The second type of client – the unprepared one – is overwhelmed with the obligation thrust upon him. No estate planning has happened, and consequently, a substantial probate estate must be opened. The house isn’t in a trust or have a beneficiary deed, so it must go through probate. It will sit empty – an uninsurable – until it can finally be sold with the Court’s permission months down the road. The financial accounts have no Transfer on Death designation, and no one can access the accounts to pay bills or make deposits now that the decedent has passed. There could be a life insurance policy, but the client can’t find any paperwork on it in order to claim it. There are bills – so many bills! – coming in from the hospital, credit cards, cable, etc. and the client cannot handle them until appointed as the Personal Representative. With all the assets in the decedent’s name alone, everything must go through probate.

Probate is a nightmare for this client. The probate fees for the attorney and Personal Representative will each be equivalent to the value of a car. Depending upon the value of the decedent’s assets, that could be the price of two used Fords, or it could be the cost of two new BMWs. But don’t think that this fee is outrageous and unearned – the amount of time and effort it takes to comply with all the formalities and red tape of probate make Missouri’s statutorily mandated probate fees look quite modest in comparison. Think of it like having a reoccurring appointment at the DMV for 12-18 months. Everyone will have earned their fee twice over by the time the client and attorney make it through the probate wringer.
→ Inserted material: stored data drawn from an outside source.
theorem RoundTrip.max (g : Guard) (o : Bin) (u : Bool) : RoundTrip.Statement (.max g o u) := by
  intro x hl he
  have hw : packReg 0x008 g o.d.toNat o.a o.b .absent o.ud (natOfBool u) = x := Option.some.inj he
  have h := packReg_reads 0x008 g o.d.toNat o.a o.b .absent o.ud (natOfBool u) (by decide) o.d.isLt (Nat.lt_trans (natOfBool_lt _) (by decide))
  rw [hw] at h
  refine ⟨decodeWord_of (by rw [h.op]; rfl) h.low ?_ hl he (fun h => nomatch h), h.lt⟩
  rw [h.op]
  show (some (.max (guardOf x) (regBin x) (regFn0 x)) : Option Instr) = _
  simp only [regBin, regFn0, h.guard, h.a, h.b, h.ud, fieldD_of h.d, h.bit0]
  all_goals (cases u <;> rfl)

theorem RoundTrip.and (g : Guard) (o : Bin) (n : Bool) : RoundTrip.Statement (.and g o n) := by
  intro x hl he
  have hw : packReg 0x009 g o.d.toNat o.a o.b .absent o.ud (natOfBool n) = x := Option.some.inj he
  have h := packReg_reads 0x009 g o.d.toNat o.a o.b .absent o.ud (natOfBool n) (by decide) o.d.isLt (Nat.lt_trans (natOfBool_lt _) (by decide))
  rw [hw] at h
  refine ⟨decodeWord_of (by rw [h.op]; rfl) h.low ?_ hl he (fun h => nomatch h), h.lt⟩
  rw [h.op]
  show (some (.and (guardOf x) (regBin x) (regFn0 x)) : Option Instr) = _
  simp only [regBin, regFn0, h.guard, h.a, h.b, h.ud, fieldD_of h.d, h.bit0]
  all_goals (cases n <;> rfl)

theorem RoundTrip.or (g : Guard) (o : Bin) (n : Bool) : RoundTrip.Statement (.or g o n) := by
  intro x hl he
  have hw : packReg 0x00A g o.d.toNat o.a o.b .absent o.ud (natOfBool n) = x := Option.some.inj he
  have h := packReg_reads 0x00A g o.d.toNat o.a o.b .absent o.ud (natOfBool n) (by decide) o.d.isLt (Nat.lt_trans (natOfBool_lt _) (by decide))
  rw [hw] at h
  refine ⟨decodeWord_of (by rw [h.op]; rfl) h.low ?_ hl he (fun h => nomatch h), h.lt⟩
  rw [h.op]
  show (some (.or (guardOf x) (regBin x) (regFn0 x)) : Option Instr) = _
  simp only [regBin, regFn0, h.guard, h.a, h.b, h.ud, fieldD_of h.d, h.bit0]
  all_goals (cases n <;> rfl)

theorem RoundTrip.xor (g : Guard) (o : Bin) (n : Bool) : RoundTrip.Statement (.xor g o n) := by
  intro x hl he
  have hw : packReg 0x00B g o.d.toNat o.a o.b .absent o.ud (natOfBool n) = x := Option.some.inj he
  have h := packReg_reads 0x00B g o.d.toNat o.a o.b .absent o.ud (natOfBool n) (by decide) o.d.isLt (Nat.lt_trans (natOfBool_lt _) (by decide))
  rw [hw] at h
  refine ⟨decodeWord_of (by rw [h.op]; rfl) h.low ?_ hl he (fun h => nomatch h), h.lt⟩
  rw [h.op]
  show (some (.xor (guardOf x) (regBin x) (regFn0 x)) : Option Instr) = _
  simp only [regBin, regFn0, h.guard, h.a, h.b, h.ud, fieldD_of h.d, h.bit0]
  all_goals (cases n <;> rfl)

theorem RoundTrip.shl (g : Guard) (o : Bin) : RoundTrip.Statement (.shl g o) := by
  intro x hl he
  have hw : packReg 0x00C g o.d.toNat o.a o.b .absent o.ud 0 = x := Option.some.inj he
  have h := packReg_reads 0x00C g o.d.toNat o.a o.b .absent o.ud 0 (by decide) o.d.isLt (by decide)
  rw [hw] at h
  refine ⟨decodeWord_of (by rw [h.op]; rfl) h.low ?_ hl he (fun h => nomatch h), h.lt⟩
  rw [h.op]
  show (some (.shl (guardOf x) (regBin x)) : Option Instr) = _
  simp only [regBin, h.guard, h.a, h.b, h.ud, fieldD_of h.d]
It is no surprise that the unprepared client tends to come back around to us as a prepared client. We inevitably have them reappear at our door, asking us to prepare their own estate plan or an estate plan for another relative. After having gone through it once, the unprepared client never wants to go through the probate process again, or leave that legacy for their children.

It is easy math. The cost of making an estate plan is a fraction of what it costs to go through probate. The hassle and time it takes to set up an estate plan is nothing in comparison to the hassle and time it takes if there is no estate plan. It really pays to be prepared.